Thanks for your note, Tim. More: On Sun, Apr 29, 2018 at 11:55:54PM -0400, Tim Hare wrote:
Hello, I just joined this list but I'm interested in this current thread. What is the goal of moving to these static HTML pages / directories? Is it to eliminate the processing time necessary to generate these files with the current back-end processing? Seems you will be (possibly) using more disk space - a trade-off which may be worth it, I'm not arguing against it - to save CPU time?

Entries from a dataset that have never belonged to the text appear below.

-- ==== Sys2Proof/Config.lean ====
section
/-! DEFINITION. The free values: figures the spec leaves open while the command completes. None has a body, so a claim
holds whatever they are. Each has a log entry. -/

namespace Sys2Proof

/-- Whether a time of `ticks` ticks that is no whole number of ms is reported rounded up or down (log 7). -/
opaque Config.msRoundsUp : Nat → Bool

/-- The next sequence a SLOT_READ reply or a CARD(mounted) detail carries when it is exhausted (R105; log 9). -/
opaque Config.exhaustedSequence : Word

/-- The target current before derating in a phase for which R158 names none, by the phase's code and the fast current
(R163; log 10). -/
opaque Config.targetOutsideCharge : Nat → Nat → Nat

/-- The prescaler and period in the reply to an ACT_GROUP with a mask of 0, by the values sent (R56; log 11). -/
opaque Config.groupEmptyReply : Byte → Half → Byte × Half

/-- The units remaining reported by STATUS bit 11 while no emergency close is running (R172; log 11). -/
opaque Config.unitsWithoutClose : Byte

/-- What the 16-bit I_avail field of STATUS bit 9 carries for an available current above 65,535 mA, by that current
(R163, R202; log 47). -/
opaque Config.iAvailField : Nat → Half

/-- Whether the start-up draw with no source selected comes from AUX when both inputs stand at one voltage
(R147; log 50). -/
opaque Config.startupFromAux : Bool

end Sys2Proof
end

The main motivitation is to make it easier to simultaneously mirror (copy) the metadata of a book, along with all desired formats of that book (HTML, text, epub, etc.). Currently, eBook landing pages such as https://www.gutenberg.org/ebooks/5000 are generated on the fly (with lots of caching) from a database that holds metadata, mainly via a server-side Python app. Downloadable items come from files, including auto-generated content (epub, mobi, and some upconversion of text and HTML) and by-hand content (mostly the HTML and/or text submitted by producers). Instead, I want to have a directory that includes all the content for an eBook, and all the metadata. I'm working on some samples for this, which I hope to share for this group's input fairly soon. Additional goals: - HTML5 (suitable for mobile devices etc.) with CSS - no Javascript (we don't need it) or other "active" content - friendlier filenames Those static HTML pages will be generated from the metadata database the same as currently (i.e., to a "cache"-type directory). That way, they can be persistent until/unless there is a change, such as a fix to metadata, a fix to the master eBook formats, or an improvement in our conversion. We will not need much extra space, since we can use links where desired to avoid duplication of items (and ensure consistency... i.e., pg5000.epub.images can also be "The Notebooks of Leonardo da Vinci.epub"). Al already addressed the rest of your note, below. You may also be interested to review these pages at https://www.gutenberg.org: mirroring how-to offline catalogs and, it might be informative to peruse the "raw" directory structure via a mirrorr, such as http://aleph.gutenberg.org/
I need to understand more - What is currently stored for each book? Is it stored in all of the formats at http://aleph.gutenberg.org/cache/epub/56843/ or are those created at the time someone requests them? In https://www.gutenberg.org/files/56843/ what's the difference between the -0 zip and the -h zip?
Thanks, Greg